Researchers are evaluating the effect of Xeomin injections compared to placebo injections for preventing episodic migraine. This phase 3 clinical trial focuses on adults who experience episodic migraine, aiming to measure changes in the number of migraine days per month. Participants must have a diagnosis of episodic migraine for at least 12 months and meet specific headache frequency criteria. Participants will receive four treatments of either Xeomin or placebo injections into muscles of the head and neck, with treatments spaced about 12 weeks apart. The entire trial lasts approximately 52 to 55 weeks, beginning with a screening period of 4 to 5 weeks. There are about 14 visits in total, with the first, last, and four treatment visits conducted on-site, while the other visits are held remotely via phone or video. Throughout the study, participants will track their migraine days using a headache diary, and researchers will assess changes in monthly migraine frequency from baseline to six months after the first injection. Regular monitoring includes both in-person and remote assessments. The primary outcome focuses on the change in monthly migraine days between baseline and month six after treatment initiation.

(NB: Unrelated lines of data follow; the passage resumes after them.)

-- ==== Sys2Proof/Tests/Slice0.lean ====
section
/-! SUPPORT. Tests: well-formedness, frames written out from the manual's layouts, the worked examples of the manual, and for
every statement with hypotheses a state and operands that meet them. -/

namespace Sys2Proof.Tests

open Sys2Proof Sys2Proof.Machine

set_option Elab.async false

/-! ## Well-formedness: each check refuses an ill-formed command -/

theorem test_wf_emptyTransaction_with_code : (Instr.emptyTransaction [0x0A, 0]).wellFormed = false := by decide
theorem test_wf_malformedRequest_without_code : (Instr.malformedRequest []).wellFormed = false := by decide
theorem test_wf_setPeriod_write_without_fields : (Instr.setPeriod 0 0 none).wellFormed = false := by decide
theorem test_wf_setPeriod_clear_with_fields : (Instr.setPeriod 0 1 (some ⟨0, 1, 0⟩)).wellFormed = false := by decide
theorem test_wf_setKey_beyond_frame : (Instr.setKey 0 ⟨0, 1, 0, List.replicate 56 1⟩).wellFormed = false := by decide
theorem test_wf_stretchTaken_of_no_length : (Instr.stretchTaken 0).wellFormed = false := by decide
theorem test_wf_setKey_longest_frame : (Instr.setKey 0 ⟨0, 1, 0, List.replicate 55 1⟩).wellFormed = true := by decide

/-! ## Frames written out from R178, R188, R189, R190 and R193 -/

/-- Line readings of a sound line. -/
def sound : LineReadings := ⟨true, false, true, false⟩

theorem test_decode_hold : decodeFrame sound [0x0A, 0x01, 0x3F] = .hold 63 := by decide
theorem test_decode_readRecord : decodeFrame sound [0x03, 0x01, 0x05] = .readRecord 5 := by decide
theorem test_decode_amend : decodeFrame sound [0x05, 0x05, 0x07, 0x00, 0x01, 0x02, 0xBC] = .amend 7 0 (some 700) := by decide
theorem test_decode_linkSettings :
    decodeFrame sound [0x23, 0x06, 0x03, 0x04, 0xFE, 0x20, 0x00, 0x0A] = .linkSettings (some ⟨3, 4, 0xFE, 32, 10⟩) := by decide
theorem test_decode_budgetRead : decodeFrame sound [0x31, 0x02, 0x01, 0x23] = .budgetRead (some 35) := by decide
theorem test_decode_laneDone : decodeFrame sound [0x41, 0x02, 0x03, 0x09] = .laneDone 3 9 := by decide
theorem test_decode_checkout :
    decodeFrame sound [0x51, 0x05, 0x02, 0x12, 0x34, 0x01, 0x00] = .checkout 2 0x1234 true false := by decide
theorem test_decode_learnKey : decodeFrame sound [0x61, 0x03, 0x07, 0x01, 0x02] = .learnKey 7 1 2 := by decide
theorem test_decode_setPeriod :
    decodeFrame sound [0x71, 0x06, 0x02, 0x00, 0x04, 0x38, 0x7F, 0x01] = .setPeriod 2 0 (some ⟨1080, 0x7F, 1⟩) := by decide
theorem test_decode_eventAck :
    decodeFrame sound [0x7C, 0x09, 0x0E, 0, 0, 0, 0, 0, 0, 0x01, 0x00] = .eventAck 14 0x100 := by decide
theorem test_decode_bad_mark :
    decodeFrame sound [0x51, 0x05, 0x02, 0x12, 0x34, 0x02, 0x00] =
      .malformedRequest [0x51, 0x05, 0x02, 0x12, 0x34, 0x02, 0x00] := by decide
theorem test_decode_bad_selection :
    decodeFrame sound [0x09, 0x0C, 0, 1, 0x20, 0, 0, 0, 0, 0, 0, 0, 0, 0] =
      .malformedRequest [0x09, 0x0C, 0, 1, 0x20, 0, 0, 0, 0, 0, 0, 0, 0, 0] := by decide

/-- The worked check of section 10.5.4: charge 420, 31 degrees, generation 7. -/
theorem test_telemetry_frame : decodeReply 4 [0x23, 0x04, 0x01, 0xA4, 0x1F, 0x07, 0x0E] = .telemetryTaken 4 ⟨420, 31, 7⟩ := by decide
theorem test_telemetry_bad_check :
    decodeReply 4 [0x23, 0x04, 0x01, 0xA4, 0x1F, 0x07, 0x0F] = .badFrame 4 [0x23, 0x04, 0x01, 0xA4, 0x1F, 0x07, 0x0F] := by decide

/-! ## The worked examples of the manual -/

/-- The four bays of section 4.6.1, from the figures of its table. -/
def scaledCase : List PassBay :=
  [⟨3, true, false, 300, 247, 50, 297⟩, ⟨7, true, false, 450, 124, 50, 149⟩, ⟨12, true, false, 300, 264, 230, 69⟩,
    ⟨20, true, false, 600, 11, 50, 15⟩]

/-- Section 4.6.1: the needs of its four bays. -/
theorem test_scaled_energy :
    [energyNeeded 320 900 200 110, energyNeeded 450 900 650 110, energyNeeded 320 800 50 110, energyNeeded 500 900 880 110] =
      [247, 124, 264, 11] := by decide
theorem test_scaled_required :
    [requiredPower 15 300 247 50, requiredPower 15 450 124 50, requiredPower 15 300 264 230, requiredPower 15 600 11 50] =
      [297, 149, 69, 15] := by decide
/-- Section 4.6.1: the urgency order 3, 7, 20, 12 and the grants 220, 111, 15, 54. -/
theorem test_scaled_grants :
    (share 15 400 (rankBays scaledCase)).1.map (fun x => (x.1.bay.val, x.2)) = [(3, 220), (7, 111), (20, 15), (12, 54)] := by
  decide

/-- The five bays of section 4.6.2. -/
def surplusCase : List PassBay :=
  [⟨0, true, false, 200, 176, 120, 88⟩, ⟨1, true, false, 250, 17, 120, 15⟩, ⟨2, true, false, 450, 495, 60, 450⟩,
    PassBay.floorClass 5 false 15, ⟨8, true, true, 300, 39, 300, 15⟩]

theorem test_derated_limit : bayLimit 15 450 400 .derated = 200 := by decide
/-- Section 4.6.2: the grants in the urgency order. -/
theorem test_surplus_grants :
    (share 15 1200 (rankBays surplusCase)).1.map (fun x => (x.1.bay.val, x.2)) =
      [(8, 300), (2, 450), (0, 200), (1, 235), (5, 15)] := by decide

/-- Section 4.6.3: of five reservations the slot 1 latch alone is admitted. -/
theorem test_admission_walk :
    (admitAll 400 330 [⟨.latch 0, 50, .active⟩, ⟨.lane 2, 40, .active⟩, ⟨.lane 0, 40, .pending⟩, ⟨.lane 3, 40, .pending⟩,
      ⟨.latch 1, 50, .pending⟩]).map Reservation.state = [.active, .active, .pending, .pending, .admitted] := by decide
/-- Section 4.6.3: with B = 260, 17 of 22 bays are granted the floor. -/
theorem test_floors_short : (shareFloors 15 (260 / 15) (List.replicate 22 (PassBay.floorClass 0 false 15))).map Prod.snd =
    List.replicate 17 15 ++ List.replicate 5 0 := by decide

/-- The timetable of section 9.8 after SET_TIME for 19:30 on day 4. -/
def school : DayClock :=
  { DayClock.initial with
    minute := 1170, day := 4, timeValid := true
    periods := ((((DayClock.initial.periods.set 0 (some ⟨530, 0x1F, .deadline⟩)).set 1 (some ⟨785, 0x1F, .deadline⟩)).set 2
      (some ⟨1080, 0x7F, .provOpen⟩)).set 3 (some ⟨1320, 0x7F, .provClose⟩)).set 4 (some ⟨960, 0x1F, .loanDue⟩) }

/-- Section 9.8: 3680 minutes at the set time, 255 at 08:50 on day 0. -/
theorem test_deadline_query : school.nextDeadline = some 3680 := by decide +kernel
theorem test_deadline_query_monday :
    { school with minute := (530 : Minute), day := (0 : Day) }.nextDeadline = some 255 := by decide +kernel

/-! ## States for the witnesses -/

/-- The state a command leaves. -/
def after (c : Instr) (s : State) : State :=
  match exec c s with
  | .next t => t
  | _ => s

/-- A tablet IN_CART in bay 0. -/
def tablet : Record :=
  { Record.freeImage with
    custody := .inCart, tabletId := 7, currentBay := some 0, lastCharge := some 500, capacity := some 320
    acceptance := some 300 }

/-- Bay 0 with a tablet in it and the state given. -/
def occupied (x : BayState) (r : Option RecordIx) : Bay :=
  { State.reset.bay 0 with state := x, contact := true, rawContact := true, record := r }

/-- An UP link. -/
def upLink : Link := { Link.downValues with state := .up, advertised := some 2, pollRunning := true }

/-- The part with the tablet docked in bay 0. -/
def docked : State :=
  ((State.reset.putRecord 0 tablet).setBay 0 (occupied .identified (some 0))).setLink 0 upLink

/-- The part with one undocked tablet in a custody state. -/
def apart (c : CustodyState) : State :=
  State.reset.putRecord 0 { Record.freeImage with custody := c, tabletId := 7 }

/-- The part with a HELLO in progress in bay 1, which is in BRINGUP. -/
def greeting (s : State) : State :=
  (s.setBay 1 (occupied .bringup none)).setLink 1 { Link.downValues with state := .helloWait, exchange := some .hello }

/-- The part with bay 0 in a state and no record. -/
def bayIn (x : BayState) : State := State.reset.setBay 0 (occupied x none)

/-- An IDENT of tablet 7. -/
def ident : IdentReply := ⟨0xD7, 1, 7, 320, 300, 2, 0, 500⟩

/-! ## Witnesses: states and operands that meet the hypotheses of the statements -/

theorem docked_record (i : RecordIx) : docked.record i = if i = 0 then tablet else Record.freeImage := by
  revert i; decide +kernel

theorem docked_link (b : BayNo) : docked.link b = if b = 0 then upLink else Link.downValues := by
  revert b; decide +kernel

Researchers are evaluating the experimental antibody COM701 in participants with relapsed platinum sensitive ovarian cancer (PSOC). This trial aims to find out if COM701, given as a maintenance treatment, can delay the progression of ovarian cancer, delay the need for new anti-cancer treatments, and to assess its safety. The study is part of an adaptive-platform trial with multiple sub-studies, focusing initially on COM701 alone compared to a placebo. Participants are randomly assigned in a 1:2 ratio to receive either a placebo or COM701 via intravenous infusion every 3 weeks. The trial includes a double-blind, randomized, placebo-controlled design for the first sub-study. Future sub-studies will explore COM701 combined with other anti-cancer drugs. During the study, participants will visit the clinic every three weeks for treatment and monitoring. Health checks include physical exams, vital signs, ECGs, blood and urine tests, and pregnancy tests if applicable. Disease response will be assessed with CT or MRI scans and tumor marker tests using tumor tissue samples. The primary measure is progression-free survival, tracking time from randomization until disease progression or death, assessed up to two years.